# Exercise details
Output only the lines below that start at the line containing "if remoteBase ≤" and end at the line containing "def atomOf : Nat → AtomKind", with both ends kept.

# Data extract
-- ==== Sys2Proof/Machine/Ops.lean ====
section
/-! DEFINITION. The named operations over the state: tables, registers, memory, the clock, freeze records, freezing a load,
and the taking of a trap and the return from one. -/

namespace Sys2Proof.Machine

/-! ### Tables -/

/-- The entry of a table, `d` where it lists none. -/
def smGet {α : Type} (d : α) : SMap α → Nat → α
  | [], _ => d
  | (k, v) :: r, a => if a = k then v else smGet d r a

/-- The entry of a table, if it lists one. -/
def smFind {α : Type} : SMap α → Nat → Option α
  | [], _ => none
  | (k, v) :: r, a => if a = k then some v else smFind r a

/-- A table with the entry at `a` set, keys rising. -/
def smSet {α : Type} : SMap α → Nat → α → SMap α
  | [], a, x => [(a, x)]
  | (k, v) :: r, a, x =>
    if a = k then (a, x) :: r else if a < k then (a, x) :: (k, v) :: r else (k, v) :: smSet r a x

/-- A table without the entry at `a`. -/
def smDel {α : Type} : SMap α → Nat → SMap α
  | [], _ => []
  | (k, v) :: r, a => if a = k then r else (k, v) :: smDel r a

/-! ### Stable sorts -/

/-- Insert after every element that is not greater: a stable sort. -/
def insertBy {α : Type} (lt : α → α → Bool) (x : α) : List α → List α
  | [] => [x]
  | y :: ys => if lt x y then x :: y :: ys else y :: insertBy lt x ys

/-- A list in rising order; equal elements keep their order. -/
def sortBy {α : Type} (lt : α → α → Bool) (l : List α) : List α := l.foldl (fun r x => insertBy lt x r) []

/-! ### Bytes that are zero where not listed -/

/-- The byte at an address. -/
def cellGet : List Host.Cell → Nat → Byte
  | [], _ => 0
  | c :: r, a => if a = c.1 then c.2 else cellGet r a

/-- Write one byte, keeping the canonical form: writing zero takes the entry out. -/
def cellPut : List Host.Cell → Nat → Byte → List Host.Cell
  | [], a, b => if b = 0 then [] else [(a, b)]
  | c :: r, a, b =>
    if a = c.1 then (if b = 0 then r else (a, b) :: r)
    else if a < c.1 then (if b = 0 then c :: r else (a, b) :: c :: r)
    else c :: cellPut r a b

/-- `n` bytes from an address on. -/
def cellRead (m : List Host.Cell) (a : Nat) : Nat → List Byte
  | 0 => []
  | n + 1 => cellGet m a :: cellRead m (a + 1) n

/-- Write bytes from an address on. -/
def cellWrite (m : List Host.Cell) (a : Nat) : List Byte → List Host.Cell
  | [] => m
  | b :: bs => cellWrite (cellPut m a b) (a + 1) bs

/-- Insert into a strictly rising list. -/
def risingPut : List Nat → Nat → List Nat
  | [], a => [a]
  | k :: r, a => if a = k then k :: r else if a < k then a :: k :: r else k :: risingPut r a

/-- Take out of a strictly rising list. -/
def risingDel : List Nat → Nat → List Nat
  | [], _ => []
  | k :: r, a => if a = k then r else k :: risingDel r a

/-! ### The backing memory -/

/-- The byte of backing memory at a global address (R304). -/
def Memory.get (m : Memory) (a : Nat) : Byte := cellGet m.cells a
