-- ==== Sys2Proof/Machine/Links.lean ====
section
/-! DEFINITION. The packets that this module's accesses to other modules send, and what their replies give (R218, R345, R409 to
R414). -/

namespace Sys2Proof.Machine

/-- The module that holds a place: none for this one. -/
def Place.module (pl : Place) : Option Nat :=
  if remoteBase ≤ pl.addr ∧ pl.addr < vaultBase then some ((pl.addr - remoteBase) / 2 ^ 51) else none

/-- The physical address of a place at the module that holds it. -/
def Place.pa (pl : Place) : Nat := (pl.addr - remoteBase) % 2 ^ 51

/-- Scope codes (R85). -/
def scopeCode (sc : Scope) : BitVec 3 := BitVec.ofNat 3 (Scope.rank sc)

/-- Atomic kind codes (R82). -/
def atomCode : AtomKind → Nat
  | .add => 0 | .min => 1 | .max => 2 | .and => 3 | .or => 4 | .xor => 5 | .swap => 6 | .cas => 7

/-- The atomic kind of a code. -/
def atomOf : Nat → AtomKind
  | 0 => .add | 1 => .min | 2 => .max | 3 => .and | 4 => .or | 5 => .xor | 6 => .swap | _ => .cas

/-- The primary and alternate ports towards a module, where its entry is valid (R409). -/
def State.route (s : State) (mod : Nat) : Option (Nat × Nat) :=
  let x := smGet 0 s.fabric.routes mod
  if x.getLsbD 8 then some (x.toNat % 16, x.toNat / 16 % 16) else none

/-- A fabric port is fenced (R443). -/
def State.portFenced (s : State) (port : Nat) : Bool := s.device.fenced.ports.contains port

/-- The port by which a packet leaves first: the primary one, or the alternate one where that is fenced (R409, R443). -/
def State.firstPort (s : State) (r : Nat × Nat) : Nat := if s.portFenced r.1 then r.2 else r.1

/-- The number of a partition in the fabric domain, which its packets carry (R430). -/
def State.identOf (s : State) (part : Nat) : Nat := (s.part part).ident

/-- A number that no held packet has. -/
def Fabric.newHeld (f : Fabric) : Nat := (f.held.map (fun h => h.n + 1)).foldl Nat.max 0

/-- A packet enters this module's custody, to leave by the primary port towards its destination (R414). -/
def State.takeCustody (s : State) (k : Packet) (inp out : Nat) : State :=
  let h : Held := ⟨s.fabric.newHeld, k, inp, out, false, false, s.clock.ns, s.clock.ns⟩
  { s with fabric := { s.fabric with held := s.fabric.held ++ [h] } }

/-- The module that owns a frame of another module, by the redirect notices received (R359). -/
def State.redirected (s : State) (m pa : Nat) : Nat :=
  ((s.fabric.redirs.find? (fun r => r.1 == pa / 65536 && r.2.1 == m)).map (fun r => r.2.2)).getD m

/-- An agent's access to a redirected frame is held: one that it sent to the stub has no answer yet (R359). -/
def State.redirHeld (s : State) (ag : AgentId) (m pa : Nat) : Bool :=
  s.redirected m pa != m &&
  s.fabric.asked.any (fun a => a.agent == ag && a.mod == m && a.st == .sent && (a.addr - remoteBase) % 2 ^ 51 / 65536 == pa / 65536)

/-- A packet of this module, its header filled in; a request for a redirected frame goes to the new owner. None where the
destination is not reachable (R359, R409, R410). -/
def State.post (s : State) (k : Packet) : Option State :=
  let request := k.kind == 0 || k.kind == 2 || k.kind == 4 || k.kind == 6
  let d := if request then s.redirected k.dmod.toNat k.addr.toNat else k.dmod.toNat
  (s.route d).map (fun r => s.takeCustody { k with dmod := BitVec.ofNat 9 d, smod := BitVec.ofNat 9 s.fabric.mod, hop := 0 } 16 (s.firstPort r))

/-- A packet with its fields (R410). -/
def packet (kind : Nat) (sc : Scope) (dmod part len : Nat) (tag : Half) (op : Byte) (addr : Nat) (bs : List Byte) : Packet :=
  ⟨BitVec.ofNat 4 kind, 0, 0, scopeCode sc, BitVec.ofNat 9 dmod, 0, BitVec.ofNat 5 part, BitVec.ofNat 9 len, tag, op,
    BitVec.ofNat 51 addr, bs⟩

/-- What a request to another module has come to. -/
inductive Via where
  /-- it waits; `sent` where its packet left in this step -/
  | wait (s : State) (sent : Bool)
  | got (bs : List Byte) (s : State)
  | fault (c : Cause) (sub : Nat) (s : State)

/-- The request of an agent, by the access it is for and its address. -/
def State.ask (s : State) (ag : AgentId) (acc : Option Nat) (addr len : Nat) (write : Bool) : Option Asked :=
  s.fabric.asked.find? (fun a => a.agent == ag && a.acc == acc && a.addr == addr && a.len == len && a.write == write)

/-- Forget a request. -/
def State.dropAsk (s : State) (tag : Half) : State :=
  { s with fabric := { s.fabric with asked := s.fabric.asked.filter (fun a => a.tag != tag) } }

/-- Make a request: its packet is sent under a new tag, and it waits for its reply. -/
def State.request (s : State) (a : Asked) (k : Packet) : Option State :=
  let tag := s.fabric.nextTag &&& 0x7FFF
  (s.post { k with tag := tag }).map (fun s =>
    { s with fabric := { s.fabric with asked := s.fabric.asked ++ [{ a with tag := tag }], nextTag := tag + 1 } })

/-- The answers that an agent has kept are forgotten: the step that they were for is made. -/
def State.dropAnswers (s : State) (ag : AgentId) : State :=
  { s with fabric := { s.fabric with asked := s.fabric.asked.filter (fun a => !(a.agent == ag && (match a.st with
      | .data _ => true
      | _ => false))) } }

/-- A request of an agent: made at once if it has not been made; its answer, when there is one, is taken. An engine command
keeps its answers until a step that needs several has them all. -/
def State.via (s : State) (ag : AgentId) (acc : Option Nat) (pl : Place) (len : Nat) (write : Bool) (fa : DWord) (k : Packet) : Via :=
  match s.ask ag acc pl.addr len write with
  | none =>
    let m := (pl.module).getD 0
    let a : Asked := ⟨0, s.redirected m pl.pa, ag, acc, pl.addr, len, write, fa, .sent, []⟩
    if s.redirHeld ag m pl.pa then .wait s false
    else match s.request a k with
      | none => .fault .xlate 0 s
      | some s => .wait s true
  | some a => match a.st with
    | .sent => .wait s false
    | .data bs => .got bs (match ag with
      | .engine _ => s
      | _ => s.dropAsk a.tag)
    | .failed c sub => .fault c sub (s.dropAsk a.tag)

/-- A read of `n` bytes by an agent at once, at a scope: on this module where the Read step is enabled (R306, R310 to R312);
on another module by RD and RDR, whose data stands as that module's memory from then on (R411). -/
def State.readVia (s : State) (ag : AgentId) (sc : Scope) (pl : Place) (n : Nat) (fa : DWord) : Via :=
  let here := fun (s : State) => match s.readNow ag sc pl n with
    | some (bs, s) => Via.got bs s
    | none => Via.wait s false
  match pl.module with
  | none => here s
  | some m => match s.via ag none pl n false fa (packet 0 sc m (s.identOf (s.agentPart ag)) n 0 0 pl.pa []) with
    | .got bs s => here { s with mem := s.mem.write pl.addr bs }
    | x => x

/-- A wait after part of a step was read: the answers that were there when the step began, and that its reads took, are kept. -/
def State.keepAnswers (u s t : State) : State :=
  let kept := s.fabric.asked.filter (fun a => !t.fabric.asked.contains a)
  { u with fabric := { u.fabric with asked := u.fabric.asked ++ kept } }

/-- The bytes of several pieces, as an agent reads them (R306, R314); a piece on another module is asked for by RD, and the answers
there are are kept while one is awaited. -/
def State.readAll (s : State) (ag : AgentId) (sc : Scope) (fa : DWord) : List (Place × Nat) → Via
  | [] => .got [] s
  | (pl, n) :: r =>
    match s.readVia ag sc pl n fa with
    | .got bs t => match t.readAll ag sc fa r with
      | .got more t => .got (bs ++ more) t
      | .wait u sent => .wait (u.keepAnswers s t) sent
      | x => x
    | x => x

/-- The operands of an ATOM packet (R411): the operand, and the new value for compare-and-swap. -/
def atomBytes (k : AtomKind) (wide : Bool) (x y : DWord) : List Byte :=
  let n := if wide then 8 else 4
  leBytes n x.toNat ++ (if k = .cas then leBytes n y.toNat else [])

/-- OP of an ATOM packet: kind, width and order, as in AMOM sub (R82, R410). -/
def atomOp (k : AtomKind) (wide acq rel : Bool) : Byte :=
  BitVec.ofNat 8 (atomCode k * 8 + wide.toNat * 4 + rel.toNat * 2 + acq.toNat)

/-- An atomic at the owner of a word (R217, R218): on this module in one step, on another by ATOM and ATOMR. The old value is
the answer's bytes. -/
def State.atomVia (s : State) (ag : AgentId) (acc : Option Nat) (k : AtomKind) (wide : Bool) (pl : Place) (x y : DWord)
    (sc : Scope) (acq rel : Bool) (fa : DWord) : Via :=
  match pl.module with
  | none =>
    let (old, s) := s.atomic k wide pl.addr x y
    .got (leBytes 8 old.toNat) s
  | some m =>
    let bs := atomBytes k wide x y
    s.via ag acc pl (if wide then 8 else 4) true fa (packet 4 sc m (s.identOf (s.agentPart ag)) bs.length 0 (atomOp k wide acq rel) pl.pa bs)

/-- The value of an answer. -/
def answer (bs : List Byte) : DWord := BitVec.ofNat 64 (leNat bs)

/-- The runs of consecutive addresses among bytes, each at most 256 long. -/
def byteRuns : List (Nat × Byte) → List (Nat × List Byte)
  | [] => []
  | (a, b) :: r => match byteRuns r with
    | (c, bs) :: rs => if c = a + 1 ∧ bs.length < 256 then (a, b :: bs) :: rs else (a, [b]) :: (c, bs) :: rs
    | [] => [(a, [b])]

/-- The payload of a WR packet: a byte-enable word goes before data of at most 28 bytes (R411; log 16). -/
def wrPayload (bs : List Byte) : List Byte :=
  if bs.length ≤ 28 then leBytes 4 (2 ^ bs.length - 1) ++ bs else bs

end Sys2Proof.Machine
end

# Output below
  if remoteBase ≤ pl.addr ∧ pl.addr < vaultBase then some ((pl.addr - remoteBase) / 2 ^ 51) else none

/-- The physical address of a place at the module that holds it. -/
def Place.pa (pl : Place) : Nat := (pl.addr - remoteBase) % 2 ^ 51

/-- Scope codes (R85). -/
def scopeCode (sc : Scope) : BitVec 3 := BitVec.ofNat 3 (Scope.rank sc)

/-- Atomic kind codes (R82). -/
def atomCode : AtomKind → Nat
  | .add => 0 | .min => 1 | .max => 2 | .and => 3 | .or => 4 | .xor => 5 | .swap => 6 | .cas => 7

/-- The atomic kind of a code. -/
def atomOf : Nat → AtomKind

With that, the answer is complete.